___ Recorded information

-- ==== Sys2Proof/Certificates/Slice0/Obligations.lean ====
section
/-! DEFINITION. The statements for the provers. Where a docstring names a rule R<n> of spec/, that rule is what the
statement formalises or rests on. `Issues s i c` (Sys2Proof/Safety.lean) is the premise of every statement about an
instruction of T-form and V-form: a path is about to issue it and stages 5 to 13 and 15 of R375 find nothing. -/

section

open Sys2Proof Sys2Proof.Machine

/-! ### Encoding (R77 to R83, R94 to R103, R217, R379) -/

/-- O1. Words of the spec's assembly tables are the instructions that those tables give them. -/
def Obligations.SpecWordsDecode : Prop :=
  decodeTableWord 64 0x0001AF4080201002 =
    some (.add { g := 0, d := 0x001, a := 0x001, b := 0x102, c := 0x15E, ty := 1, mod := 0, sub := 0 }) ∧
  decodeTableWord 64 0xFFFFFFF021309022 = some (.addi { g := 0, d := 0x109, a := 0x109, subi := 0, imm := 0xFFFFFFF0 }) ∧
  decodeTableWord 64 0 = none ∧
  decodeTableWord 64 0x00805657A0405090 =
    some (.ld { g := 0, d := 0x005, a := 0x102, x := 0x15E, xs := 0, scope := 3, ord := 1, ty := 1, sp := 0, off := 8 }) ∧
  decodeTableWord 64 0x1C700080A0807092 =
    some (.atom { g := 0, d := 0x007, a := 0x104, b := 0x002, c := 0x001, ty := 0, aop := 7, scope := 4, ord := 3,
                  sp := 0, nr := 0 }) ∧
  decodeTableWord 64 0xFFFFFFFD1015E1B0 = some (.bra { g := 1, a := 0x15E, j := 0, ks := 0, sub := 1, tgt := 0xFFFFFFFD }) ∧
  decodeTableWord 64 0x040E6057A170A0C0 =
    some (.mma { g := 0, a := 0x10A, b := 0x10B, c := 0x15E, z := 0, acc := 0, ta := 0xC, tb := 0xC, sh := 1, cba := 0,
                 cbb := 1, sc := 0, rz := 0 }) ∧
  decodeTableWord 64 0x000001D7ABD080C7 = some (.xfer { g := 0, a := 0x108, b := 0x15E, c := 0x15E, ch := 3, rz := 0 }) ∧
  decodeTableWord 64 0x0000040D2BC020D0 = some (.getsr { g := 0, d := 0x002, a := 0x15E, sreg := 0x034, imm := 1 }) ∧
  decodeTableWord 32 0x6AFCAC56 =
    some (.sCmplt { sa := 1, sb := 11, da := 2, db := 15, ta := 11, pd := 2, pw := 1, dq := 1 })

/-- O2. The decoder reads back every T-form and V-form word, and every slot word of S-form, that the encoder writes for
a well-formed instruction, every field at every value that the encoding admits. -/
def Obligations.DecodeOfEncode : Prop :=
  (∀ (i : Instr) (w : BitVec 64), i.WellFormed = true → encodeTV i = some w → decodeTV w = .ok i) ∧
  (∀ (i : Instr) (w : BitVec 32), i.WellFormed = true → encodeSlot i = some w → decodeSlot w = .ok i)

/-- O3. What the decoder reads is well-formed and encodes to the same word: no two words are one instruction, and no
bit of a word is dropped. -/
def Obligations.EncodeOfDecode : Prop :=
  (∀ (w : BitVec 64) (i : Instr), decodeTV w = .ok i → i.WellFormed = true ∧ encodeTV i = some w) ∧
  (∀ (w : BitVec 32) (i : Instr), decodeSlot w = .ok i → i.WellFormed = true ∧ encodeSlot i = some w)

/-! ### The step of the module (R345, R375, R380) -/

/-- O4. A step runs the decoded instruction. The bytes that fetch finds at the program counter of the thread that is to
issue, or the slot word of the element that is to fire, are decoded, and the step is `exec` of that instruction in the
state that fetch leaves, less the issue itself; a word that is no instruction takes its exception in the issuing path.
An event that is due is executed before any issue, the detector of a load judges the cycle behind every issue (R420), and
with nothing left to do the next cycle begins (log 3). -/
def Obligations.StepRunsDecodedInstruction : Prop :=
  ∀ s : State, s.powered = true → s.frozen = false →
    (∀ i rest, s.agenda = i :: rest → step s = exec i { s with agenda := rest, cur := .none }) ∧
    (∀ wid tix rest, s.agenda = [] → s.issue = .thread wid tix :: rest →
      (∀ w s' i, fetch { s with issue := rest } wid tix = .word w s' → decodeTV w = .ok i →
        step s = exec i { s' with cur := .thread wid tix w }) ∧
      (∀ w s' e, fetch { s with issue := rest } wid tix = .word w s' → decodeTV w = .error e →
        step s = .next (refuseWord s' wid tix w e)) ∧
      (∀ s', fetch { s with issue := rest } wid tix = .ended s' → step s = .next s')) ∧
    (∀ lid tile el slot rest i, s.agenda = [] → s.issue = .slot lid tile el slot :: rest →
      unitActs { s with issue := rest } lid tile el = true → decodeSlot (slotWord s lid tile el slot) = .ok i →
      step s = exec i { s with issue := rest, cur := .slot lid tile el slot }) ∧
    (∀ lid rest, s.agenda = [] → s.issue = .detector lid :: rest →
      step s = exec (.fabricStalled lid) { s with issue := rest, cur := .none }) ∧
    (s.agenda = [] → s.issue = [] → step s = exec .issueCycle { s with cur := .none })

/-- O5. The word that fetch reads is the eight bytes of memory, little-endian, at the physical address to which the
walk of the page table takes the program counter's address, when no translation cache holds another translation and
the core's instruction cache does not hold an earlier word of that address. -/
def Obligations.FetchReadsMemory : Prop :=
  ∀ (s : State) (wid tix pix pa attr : Nat) (w : Workgroup) (t : Thread) (p : Path) (s1 : State),
    wgOf s wid = some w → w.threads[tix]? = some t → pickPath t = some pix → t.paths[pix]? = some p →
    w.tx = [] → p.stepDue = [] →
    pcInText s (launchOf s w.lid) w.core p = true → canonical (textAddr (launchOf s w.lid) p.vtext p.pc) = true →
    translate s (spaceOf (launchOf s w.lid) w.core) .fetch (textAddr (launchOf s w.lid) p.vtext p.pc) = .ok pa attr s1 →
    badData s1 pa 8 = false → (tfind (coreOf s1 w.core).icache pa).all (· = BitVec.ofNat 64 (readLE s1.mem pa 8)) = true →
    ∃ s2, fetch s wid tix = .word (BitVec.ofNat 64 (readLE s1.mem pa 8)) s2 ∧ s2.mem = s.mem

/-- O6. Every step has a next state: the machine stops only where the agenda holds what is no event of the spec. -/
def Obligations.EveryStepGoesOn : Prop :=
  ∀ s : State, (∀ i ∈ s.agenda.head?, isWordInstr i = false) → GoesOn (step s)

/-- O7. Every step keeps the canonical form of memory, from every state that has it. -/
def Obligations.StepKeepsMemoryForm : Prop := ∀ s t : State, MemoryOk s → step s = .next t → MemoryOk t

/-- O8. What reset leaves (R10, R22, R202, R203, R307, R430): nothing is placed and memory is in canonical form, and
stays so when a word is stored there for the next step; core and region registers hold the values of R203 and R307; a
workgroup that is created holds those of R202, the launch's arguments in s0 to s7 of each thread, and 0 in every other
register (that the rest are 0 is R22; where R22 is silent, log 1 and INVENTORY.md name the choice). -/
def Obligations.ResetState : Prop :=
  (MemoryOk State.reset ∧ (∀ nbits w, MemoryOk (State.reset.withFetchWord nbits w)) ∧ State.reset.wgs = [] ∧
    State.reset.launches = [] ∧ State.reset.powered = true ∧ State.reset.frozen = false ∧ State.reset.locks = []) ∧
  (∀ c, (coreOf State.reset c).bp = List.replicate 8 0 ∧ (coreOf State.reset c).wp = List.replicate 4 0 ∧
    (coreOf State.reset c).mbox = List.replicate 8 0) ∧
  (∀ r, let g := regionOf State.reset r
    stepOf g = 0 ∧ g.band = 0 ∧ g.boost = 0 ∧ g.minstep = 0 ∧ g.sstep = 0 ∧ g.slotdly = 8 ∧ g.stopKind = 0 ∧ g.stops = 0) ∧
  (∀ (la : Launch) (lid w cycle core base frame : Nat) (slots : List Nat),
    let g := freshWorkgroup la lid w cycle core base frame slots
    g.fairt = 256 ∧ g.txctl = 8 ∧ g.fpflags = 0 ∧ g.rm = 0 ∧ g.tvec.toNat = fld (hdr la 8) 28 0 ∧
    (∀ l r, vGet g l r = 0) ∧ (∀ n, n ≠ 0 → kGet g n = 0) ∧ (∀ x, trapOf g x = {}) ∧ (∀ l, txOf g l = {}) ∧
    ∀ t ∈ g.threads, (∀ n, sGet t n = if n < 8 then pkt la (8 + n) else 0) ∧ (∀ n, jGet t n = 0) ∧
      ∀ p ∈ t.paths, p.pc = 0 ∧ p.stack = [] ∧ p.wait = .none)

/-- O9. A frozen module resumes only through module reset: until one is asked for, a step changes nothing. -/
def Obligations.FrozenModuleStands : Prop :=
  ∀ s : State, s.frozen = true → s.powered = true →
    ((∀ x ∈ s.inputs, x.2 ≠ .moduleReset) → step s = .next s) ∧
    (∀ c rest, s.inputs = (c, .moduleReset) :: rest → ∃ t, step s = .next t ∧ t.frozen = false)

/-! ### Traps (R102, R200, R208, R209, R357 to R363, R369 to R371, R375, R379) -/

/-- An opcode that R379 lists as reserved. -/
def reservedOpcode (op : Nat) : Prop :=
  op = 0x00 ∨ op = 0x1F ∨ (0x2A ≤ op ∧ op ≤ 0x3F) ∨ (0x49 ≤ op ∧ op ≤ 0x5F) ∨ (0x77 ≤ op ∧ op ≤ 0x8F) ∨
  (0x9C ≤ op ∧ op ≤ 0xAF) ∨ (0xB8 ≤ op ∧ op ≤ 0xBF) ∨ (0xCC ≤ op ∧ op ≤ 0xCF) ∨ (0xD5 ≤ op ∧ op ≤ 0xD7) ∨
  (0xDB ≤ op ∧ op ≤ 0xFF)

/-- A trap outside trap mode, with a handler set and a cause that may enter it, sets the trap-state registers of
its canonical TG together, suspends every path of the thread as it stood, and starts the handler path: the trapping
lanes (those that have not exited: SINGLE_STEP alone can name others), in T-form at canonical PC TVEC.CPC with an empty
return stack. Lane, predicate, s and join registers keep
their values. (The trapping path is not one that a hop out of S-form brought to a fault: R366.) -/
def Says.TrapEntersHandler : Prop :=
  ∀ (s : State) (wid tix pix : Nat) (a : TrapArgs) (w : Workgroup) (t : Thread) (p : Path),
    wgOf s wid = some w → w.threads[tix]? = some t → t.paths[pix]? = some p → t.susp = none → p.cut = [] →
    w.tvec ≠ 0x1FFFFFFF → a.cause.escalates = false → claimed (coreOf s w.core) a.cause a.debugN = false →
    a.lanes ≠ 0 → a.lanes &&& blockMask (lowestLane a.lanes / 32) = a.lanes →
    let g := lowestLane a.lanes / 32
    let s' := takeTrap s wid tix pix a
    ∃ w' t' u, wgOf s' wid = some w' ∧ w'.threads[tix]? = some t' ∧
      trapOf w' g =
        { cause := BitVec.ofNat 8 a.cause.code, tm := true, pc := a.pc.getD (canonPc s (launchOf s w.lid) w.core p),
          mask := blockOf a.lanes g, tgix := BitVec.ofNat 4 g, addr := BitVec.ofNat 64 a.addr, iter := 0,
          form := if p.vtext then .v else .t } ∧
      t'.paths = [{ mask := a.lanes &&& ~~~w.exited, pc := w.tvec.zeroExtend 32 }] ∧ t'.halt = none ∧
      t'.susp = some u ∧ u.paths = t.paths ∧ u.trapped = pix ∧ u.done = a.done ∧ u.lanes = a.lanes ∧
      u.skip = a.lanes ∧
      t'.sregs = t.sregs ∧ t'.jregs = t.jregs ∧ w'.v = w.v ∧ w'.k = w.k ∧ s'.mem = s.mem ∧
      (((partOf s (launchOf s w.lid).part).td.getD 1 0).getLsbD 0 = false → s'.deferred = s.deferred)

/-- Without a handler, or for a cause marked E, the trap escalates: the trap-state registers are set, the thread
halts with no path, and a record of the cause waits to be written to the partition's ring. A trap in trap mode is
HANDLER_FAULT: every trap-state register keeps its value, and the record alone carries the handler's fault. -/
def Says.TrapEscalates : Prop :=
  ∀ (s : State) (wid tix pix : Nat) (a : TrapArgs) (w : Workgroup) (t : Thread) (p : Path),
    wgOf s wid = some w → w.threads[tix]? = some t → t.paths[pix]? = some p → p.cut = [] → a.pc = none →
    claimed (coreOf s w.core) a.cause a.debugN = false →
    a.lanes ≠ 0 → a.lanes &&& blockMask (lowestLane a.lanes / 32) = a.lanes →
    let g := lowestLane a.lanes / 32
    let la := launchOf s w.lid
    let s' := takeTrap s wid tix pix a
    (t.susp = none → w.tvec = 0x1FFFFFFF ∨ a.cause.escalates = true →
      ∃ w' t', wgOf s' wid = some w' ∧ w'.threads[tix]? = some t' ∧
        (trapOf w' g).cause = BitVec.ofNat 8 a.cause.code ∧ (trapOf w' g).tm = true ∧
        (trapOf w' g).addr = BitVec.ofNat 64 a.addr ∧ t'.paths = [] ∧ t'.halt = some (.escalated false) ∧
        ∃ r, (partOf s' la.part).escPending = (partOf s la.part).escPending ++ [r] ∧ r.lid = w.lid ∧
          r.doubles[0]? = some (BitVec.ofNat 64 (la.lidNo.toNat * 2 ^ 32 + a.cause.code * 256 + a.cause.code)) ∧
          r.doubles[3]? = some (BitVec.ofNat 64 a.addr)) ∧
    (t.susp.isSome = true →
      ∃ w' t', wgOf s' wid = some w' ∧ w'.threads[tix]? = some t' ∧ (∀ n, trapOf w' n = trapOf w n) ∧
        t'.paths = [] ∧ t'.halt = some (.escalated true) ∧ t'.susp = t.susp ∧
        ∃ r, (partOf s' la.part).escPending = (partOf s la.part).escPending ++ [r] ∧ r.lid = w.lid ∧
          r.doubles[0]? = some (BitVec.ofNat 64 (la.lidNo.toNat * 2 ^ 32 + a.cause.code * 256 + 0x5C)) ∧
          r.doubles[3]? = some (BitVec.ofNat 64 a.addr))

/-- O10. Taking a trap (R357 to R363, R369, R370): entry to the handler, and escalation. -/
def Obligations.TrapsAreTaken : Prop := Says.TrapEntersHandler ∧ Says.TrapEscalates

/-- O11. A word whose OP is one of those that R379 lists as reserved is not an instruction, whatever its other fields
hold, and no other word is refused for its opcode; the all-zero word is one. It raises ILLEGAL_OPCODE at stage 2, with
TADDR holding the whole word. A word with an assigned OP and a reserved sub-operation is not an instruction either, and
fails at stage 3; every other word is read as an instruction, or fails stage 4 for a reserved field. -/
def Obligations.IllegalOpcodeTraps : Prop :=
  (∀ w : BitVec 64, decodeTV w = .error .opcode ↔ reservedOpcode (w.extractLsb' 0 8).toNat) ∧
  decodeTV 0 = .error .opcode ∧
  (∀ w : BitVec 64, decodeTV w = .error .subOperation → ¬reservedOpcode (w.extractLsb' 0 8).toNat) ∧
  (∀ w : BitVec 64, ¬reservedOpcode (w.extractLsb' 0 8).toNat → decodeTV w ≠ .error .subOperation →
    (∃ i, decodeTV w = .ok i) ∨ decodeTV w = .error .reserved) ∧
  (∀ (s s' : State) (wid tix pix : Nat) (w : Workgroup) (t : Thread) (p : Path) (word : Dbl) (rest : List IssueItem)
      (e : DecodeError), e = .opcode ∨ e = .subOperation →
    s.powered = true → s.frozen = false → s.agenda = [] → s.issue = .thread wid tix :: rest →
    fetch { s with issue := rest } wid tix = .word word s' → decodeTV word = .error e →
    wgOf s' wid = some w → w.threads[tix]? = some t → pickPath t = some pix → t.paths[pix]? = some p →
    step s = .next (takeTrap (issueOf s' wid tix w.lid p) wid tix pix
      { cause := .illegalOpcode, lanes := (p.limit.map (p.mask &&& ·)).getD p.mask, addr := word.toNat })) ∧
  Cause.illegalOpcode.code = 0x01

/-- Every instruction of T-form and V-form that stages 5 to 11 of R375 refuse takes their first cause, with its
effect in no lane: the trap is instruction-wide, over every active lane of the path. -/
def Says.RefusedInstructionTraps : Prop :=
  ∀ (s : State) (i : Instr) (c : Ctx) (cause : Cause), (encodeTV i).isSome = true → ctxOf s i = some c →
    judge (envOf c) i = some cause →
    exec i s = .next (takeTrap (issued (begin s c) c) c.wid c.tix c.pix
      { cause := cause, lanes := c.act, addr := judgeAddr c.word cause i })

______

* Task goal: Begin with the line that has "canonical form, and" in the listing above and end after the line that has "(∀ c, (coreOf"; output those lines exactly.

* Written answer:
/-- O8. What reset leaves (R10, R22, R202, R203, R307, R430): nothing is placed and memory is in canonical form, and
stays so when a word is stored there for the next step; core and region registers hold the values of R203 and R307; a
workgroup that is created holds those of R202, the launch's arguments in s0 to s7 of each thread, and 0 in every other
register (that the rest are 0 is R22; where R22 is silent, log 1 and INVENTORY.md name the choice). -/
def Obligations.ResetState : Prop :=
  (MemoryOk State.reset ∧ (∀ nbits w, MemoryOk (State.reset.withFetchWord nbits w)) ∧ State.reset.wgs = [] ∧
    State.reset.launches = [] ∧ State.reset.powered = true ∧ State.reset.frozen = false ∧ State.reset.locks = []) ∧
  (∀ c, (coreOf State.reset c).bp = List.replicate 8 0 ∧ (coreOf State.reset c).wp = List.replicate 4 0 ∧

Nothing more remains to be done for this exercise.